Is it normal i am still stable?
No matter what happens there is someone far worse off then me at least in a psychological sense. I often wonder if perhaps the pressure to keep everything together as a child is what created the stability. However I just so lost as to why people around me have turned out so much worse than me and somehow it has such little effect on me.
Maybe part of it is how I was raised, but at the same time, I was always far more stable then the rest of the community. When I was a child I was terrified of everything, but I was curious and I was actually very reserved about my feelings. I was expressive outwardly in the way that I would dance, and wanted to be goofy but I usually didn't tell others how I was feeling. I would speak in thoughts even as a child, never in feelings.
Yet, I have seen people like me who have become bad people. I don't understand how they ended up on another path and somehow I am still stuck on this one. What makes me different from these people? I know the separation is morality, but why do these people lack morality? What creates morality?
My Ex was basically everything I wanted to be. I always had this person's abilities but I chose to behave myself since it seems pointless and irrational to manipulate people with sex appeal just to feed your own selfish ego.
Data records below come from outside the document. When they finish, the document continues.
/-- Bytes of a warm context, zero where the place holds none. -/
def State.warmBytes (s : State) (c place off n : Nat) : List Byte :=
  match s.warmHolder c place with
  | none => zeroBytes n
  | some (tid, t) => ((t.hotImage tid).drop off).take n

/-- The flat address of a byte of the warm-context area. -/
def State.warmFlat (s : State) (c place off : Nat) : Nat := flatTcm c ((s.core c).tcmPlain + place * 1024 + off)

/-- A read through a window of `n` bytes of a warm context. -/
def State.warmRead (s : State) (issuer c place off n : Nat) : Except Byte (List Byte) :=
  match s.warmNoLoad issuer c place with
  | some e => .error e
  | none => .ok (s.warmBytes c place off n)

/-- What a store into a warm context changes: registers (their tags clear, 04 R101), and the fields `twrite` may write;
`pcc` and the fields of R157's last paragraph keep their values (04 R102, 05 R144; log 20, DEDUCED). -/
def Thread.ofHot (t : Thread) (img : List Byte) (off n : Nat) : Thread :=
  let touched (a len : Nat) : Bool := decide (a < off + n) && decide (off < a + len)
  let regs := (List.range 32).map (fun i => if i ≠ 0 ∧ touched (16 * i) 16 then ⟨imgQuad img (16 * i), false⟩ else t.regs.getD i Reg.zero)
  let fp := imgWord img 0x240 &&& 0xFFFFFFFFFFFF071F#64
  let cls := (imgWord img 0x258).toNat % 4
  { t with regs := regs
           fpcsr := if touched 0x240 8 ∧ (fp.toNat / 256 % 8) ≤ 5 then fp else t.fpcsr
           faultrec := if touched 0x248 8 then imgWord img 0x248 &&& ~~~63#64 else t.faultrec
           cls := if touched 0x258 8 ∧ cls ≤ t.ceil then cls else t.cls
           fired := if touched 0x260 8 then (imgWord img 0x260).setWidth 8 else t.fired
           pend := if touched 0x260 8 then (imgWord img 0x260).getLsbD 8 else t.pend }

/-- A store through a window into a warm context, by the first matching row of 01 R19; it fires the watches and loses the
reservations of its line. -/
def State.warmWrite (s : State) (issuer c place off : Nat) (bs : List Byte) : Except Byte State :=
  match s.warmNoStore issuer c place, s.warmHolder c place with
  | some e, _ => .error e
  | none, none => .error 0x28
  | none, some (tid, t) =>
    let flat := s.warmFlat c place off
    let s := s.setThread tid (t.ofHot (patchBytes (t.hotImage tid) off bs) off bs.length)
    .ok ((s.fireLocal [flat / 64 * 64]).dropResv (resvOnFlat flat bs.length))


end Sys2Proof.Machine
end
I also had people force sex on me in the past and me just don't feel anything about it anymore even though I understand why its very traumatic. Usually, when it has happened, I would go home, Cry, take a shower, go to sleep and be okay in the morning.
I have such an extremely low emotional response to most things, but even when its cuts deep I not ever become the monster. I don't understand how there are so many monsters in this world. How am I still stable? How did I fall off the edge into the abyss and still am more stable then a bunch of other people who fell off the deep end? What makes me different?
Somehow there are so many people who have been driven completely insane. Yet, I been through the same stuff as a lot of these people and still a lot more sane then them. I don't understand what makes me so special, I shouldn't be. I should be just as fucked up too, and somehow, im not.
Both my parents have abandonment issues. My dad is Narcissist, and my mother is bipolar. I dont know how I can deal with crazy people everyday, and still be sane, and I dont know how somehow I not been driven crazy when I been abused by everyone I known since I was 6 years old.